• EXERCISE OBJECTIVE: Filter the records for lines holding the string "Machine".

[Stored data entries]
-- ==== Sys2Proof/Machine/Encoder.lean ====
section
/-! DEFINITION. `ENCODE_HEADER`, 42_command_header_encoder.md. -/

namespace Sys2Proof.Machine

/-- `ENCODE_HEADER`, R115. -/
def encodeHeader (t : CommandType) (s : Subsystem) (id : CommandId) : HeaderWord := packHeader t s id

/-- `ENCODE_HEADER`: always `OK`, every typed triple is legal (R115). -/
def execEncodeHeader (t : CommandType) (s : Subsystem) (id : CommandId) (st : State) :
    Host.Outcome State Fault Refusal :=
  st.finish .encodeHeader (.ok (.headerWord (encodeHeader t s id)))

end Sys2Proof.Machine
end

• TASK OUTPUT:
-- ==== Sys2Proof/Machine/Encoder.lean ====
namespace Sys2Proof.Machine
end Sys2Proof.Machine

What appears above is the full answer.